Copy word for word, and only, the lines below from the one with "opField w ≠ 0x0#4" through the last.

----- Data listing -----

-- ==== Sys2Proof/Laws/Decode.lean ====
section
/-! SUPPORT. The fields of a laid-out word and of each format's data (R57, R59 to R61). -/

namespace Sys2Proof

/-! The fixed fields of `layout`. -/

@[simp] theorem opField_layout (op : BitVec 4) (ch : ChanIx) (d : BitVec 64) : opField (layout op ch d) = op := by
  unfold opField layout
  ext i hi
  simp only [BitVec.getElem_extractLsb', BitVec.getLsbD_append]
  rw [if_neg (by omega), if_neg (by omega), if_neg (by omega), BitVec.getLsbD_eq_getElem (by omega)]
  congr 1; omega

@[simp] theorem chField_layout (op : BitVec 4) (ch : ChanIx) (d : BitVec 64) : chField (layout op ch d) = ch := by
  unfold chField layout
  ext i hi
  simp only [BitVec.getElem_extractLsb', BitVec.getLsbD_append]
  rw [if_neg (by omega), if_neg (by omega), if_pos (by omega), BitVec.getLsbD_eq_getElem (by omega)]
  congr 1; omega

@[simp] theorem rsvField_layout (op : BitVec 4) (ch : ChanIx) (d : BitVec 64) : rsvField (layout op ch d) = 0 := by
  unfold rsvField layout
  ext i hi
  simp only [BitVec.getElem_extractLsb', BitVec.getLsbD_append]
  rw [if_neg (by omega), if_pos (by omega)]
  simp

@[simp] theorem dataField_layout (op : BitVec 4) (ch : ChanIx) (d : BitVec 64) : dataField (layout op ch d) = d := by
  unfold dataField layout
  ext i hi
  simp only [BitVec.getElem_extractLsb', BitVec.getLsbD_append]
  rw [if_pos (by omega), Nat.zero_add, BitVec.getLsbD_eq_getElem (by omega)]

theorem rsvField_zero_bit (w : EventWord) (h : rsvField w = 0) (j : Nat) (hj : j < 8) :
    w.getLsbD (64 + j) = false := by
  have := congrArg (fun x => x.getLsbD j) h
  simp only [rsvField, BitVec.getLsbD_extractLsb', hj] at this
  simpa using this

/-- A word with a zero `rsv` field is the layout of its other fields (R57). -/
theorem layout_fields (w : EventWord) (h : rsvField w = 0) :
    layout (opField w) (chField w) (dataField w) = w := by
  apply BitVec.eq_of_getLsbD_eq
  intro i hi
  simp only [layout, BitVec.getLsbD_append]
  split
  · simp only [dataField, BitVec.getLsbD_extractLsb']; simp [*]
  · split
    · have h2 := rsvField_zero_bit w h (i - 64) (by omega)
      rw [show 64 + (i - 64) = i by omega] at h2
      simp [h2]
    · split
      · simp only [chField, BitVec.getLsbD_extractLsb', show 72 + (i - 64 - 8) = i by omega]; simp; omega
      · simp only [opField, BitVec.getLsbD_extractLsb', show 76 + (i - 64 - 8 - 4) = i by omega]; simp; omega

/-- A laid-out word whose opcode is not reserved decodes by its fields (R69). -/
theorem decode_layout (op : BitVec 4) (ch : ChanIx) (d : BitVec 64) (h0 : op ≠ 0x0#4) (hf : op ≠ 0xF#4) :
    decode (layout op ch d) = decodeFields op ch d := by
  simp [decode, h0, hf]

/-! The operand fields of each format's data. -/

@[simp] theorem lowWord_append (x : BitVec 32) (now : U32) : lowWord (x ++ now) = now := by
  unfold lowWord
  ext i hi
  simp only [BitVec.getElem_extractLsb', BitVec.getLsbD_append]
  rw [if_pos (by omega), Nat.zero_add, BitVec.getLsbD_eq_getElem (by omega)]

@[simp] theorem lowWord_dataI (a b z : Bool) (now : U32) : lowWord (dataI a b z now) = now := lowWord_append _ _

@[simp] theorem aField_dataI (a b z : Bool) (now : U32) : aField (dataI a b z now) = a := by
  unfold aField dataI; simp only [BitVec.getLsbD_append]; simp

@[simp] theorem bField_dataI (a b z : Bool) (now : U32) : bField (dataI a b z now) = b := by
  unfold bField dataI; simp only [BitVec.getLsbD_append]; simp

@[simp] theorem zFieldI_dataI (a b z : Bool) (now : U32) : zFieldI (dataI a b z now) = z := by
  unfold zFieldI dataI; simp only [BitVec.getLsbD_append]; simp

@[simp] theorem zeroFrom_dataI (a b z : Bool) (now : U32) : zeroFrom (dataI a b z now) 35 = true := by
  unfold zeroFrom dataI
  rw [beq_iff_eq]
  apply BitVec.eq_of_getLsbD_eq
  intro i hi
  simp only [BitVec.getLsbD_ushiftRight, BitVec.getLsbD_append]
  rw [if_neg (by omega), if_neg (by omega), if_neg (by omega), if_neg (by omega)]
  simp

@[simp] theorem lowWord_dataP (a b : Bool) (now : U32) : lowWord (dataP a b now) = now := lowWord_append _ _

@[simp] theorem aField_dataP (a b : Bool) (now : U32) : aField (dataP a b now) = a := by
  unfold aField dataP; simp only [BitVec.getLsbD_append]; simp

@[simp] theorem bField_dataP (a b : Bool) (now : U32) : bField (dataP a b now) = b := by
  unfold bField dataP; simp only [BitVec.getLsbD_append]; simp

@[simp] theorem zeroFrom_dataP (a b : Bool) (now : U32) : zeroFrom (dataP a b now) 34 = true := by
  unfold zeroFrom dataP
  rw [beq_iff_eq]
  apply BitVec.eq_of_getLsbD_eq
  intro i hi
  simp only [BitVec.getLsbD_ushiftRight, BitVec.getLsbD_append]
  rw [if_neg (by omega), if_neg (by omega), if_neg (by omega)]
  simp

@[simp] theorem zField_dataZ (z : Bool) : zField (dataZ z) = z := by cases z <;> decide

@[simp] theorem zeroFrom_dataZ (z : Bool) : zeroFrom (dataZ z) 1 = true := by cases z <;> decide

@[simp] theorem lowWord_dataW (wt : F32) : lowWord (dataW wt) = wt := lowWord_append _ _

@[simp] theorem zeroFrom_dataW (wt : F32) : zeroFrom (dataW wt) 32 = true := by
  unfold zeroFrom dataW
  rw [beq_iff_eq]
  apply BitVec.eq_of_getLsbD_eq
  intro i hi
  simp only [BitVec.getLsbD_ushiftRight, BitVec.getLsbD_append]
  rw [if_neg (by omega)]
  simp

@[simp] theorem lowWord_dataL (ready : Bool) (smp : Sample) (now : U32) : lowWord (dataL ready smp now) = now :=
  lowWord_append _ _

@[simp] theorem readyField_dataL (ready : Bool) (smp : Sample) (now : U32) :
    readyField (dataL ready smp now) = ready := by
  unfold readyField dataL; simp only [BitVec.getLsbD_append]; simp

@[simp] theorem smpField_dataL (ready : Bool) (smp : Sample) (now : U32) : smpField (dataL ready smp now) = smp := by
  unfold smpField dataL
  ext i hi
  simp only [BitVec.getElem_extractLsb', BitVec.getLsbD_append]
  rw [if_neg (by omega), if_pos (by omega), BitVec.getLsbD_eq_getElem (by omega)]
  congr 1; omega

@[simp] theorem zeroFrom_dataL (ready : Bool) (smp : Sample) (now : U32) :
    zeroFrom (dataL ready smp now) 57 = true := by
  unfold zeroFrom dataL
  rw [beq_iff_eq]
  apply BitVec.eq_of_getLsbD_eq
  intro i hi
  simp only [BitVec.getLsbD_ushiftRight, BitVec.getLsbD_append]
  rw [if_neg (by omega), if_neg (by omega), if_neg (by omega)]
  simp

@[simp] theorem zeroFrom_zero (n : Nat) : zeroFrom 0#64 n = true := by simp [zeroFrom]

@[simp] theorem zeroFrom_all (v : BitVec 64) : zeroFrom v 64 = true := by
  unfold zeroFrom
  rw [beq_iff_eq]
  apply BitVec.eq_of_getLsbD_eq
  intro i hi
  simp

/-- What `zeroFrom` says of a bit. -/
theorem zeroFrom_bit (d : BitVec 64) (n i : Nat) (h : zeroFrom d n = true) (hi : n ≤ i) : d.getLsbD i = false := by
  unfold zeroFrom at h
  rw [beq_iff_eq] at h
  have := congrArg (fun x => x.getLsbD (i - n)) h
  simp only [BitVec.getLsbD_ushiftRight, show n + (i - n) = i by omega] at this
  simpa using this

/-! What an accepted format gives. -/

theorem withChannel_event {d : BitVec 64} {n : Nat} {i j : Instr} (h : withChannel d n i = .event j) :
    zeroFrom d n = true ∧ i = j := by
  unfold withChannel at h
  split at h
  · exact ⟨‹_›, by simpa using h⟩
  · simp at h

theorem noChannel_event {ch : ChanIx} {d : BitVec 64} {n : Nat} {i j : Instr} (h : noChannel ch d n i = .event j) :
    ch = 0 ∧ zeroFrom d n = true ∧ i = j := by
  unfold noChannel at h
  split at h
  · exact ⟨‹_›, withChannel_event h⟩
  · simp at h

/-- An accepted word has an opcode that is not reserved, a zero `rsv`, and decodes by its fields. -/
theorem decode_event {w : EventWord} {i : Instr} (h : decode w = .event i) :
    opField w ≠ 0x0#4 ∧ opField w ≠ 0xF#4 ∧ rsvField w = 0 ∧
      decodeFields (opField w) (chField w) (dataField w) = .event i := by
  unfold decode at h
  split at h
  · simp at h
  · split at h
    · rename_i h1 h2
      exact ⟨fun e => h1 (.inl e), fun e => h1 (.inr e), h2, h⟩
    · simp at h

end Sys2Proof
end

-----

> **Output for this task**
    opField w ≠ 0x0#4 ∧ opField w ≠ 0xF#4 ∧ rsvField w = 0 ∧
      decodeFields (opField w) (chField w) (dataField w) = .event i := by
  unfold decode at h
  split at h
  · simp at h
  · split at h
    · rename_i h1 h2
      exact ⟨fun e => h1 (.inl e), fun e => h1 (.inr e), h2, h⟩
    · simp at h

end Sys2Proof
end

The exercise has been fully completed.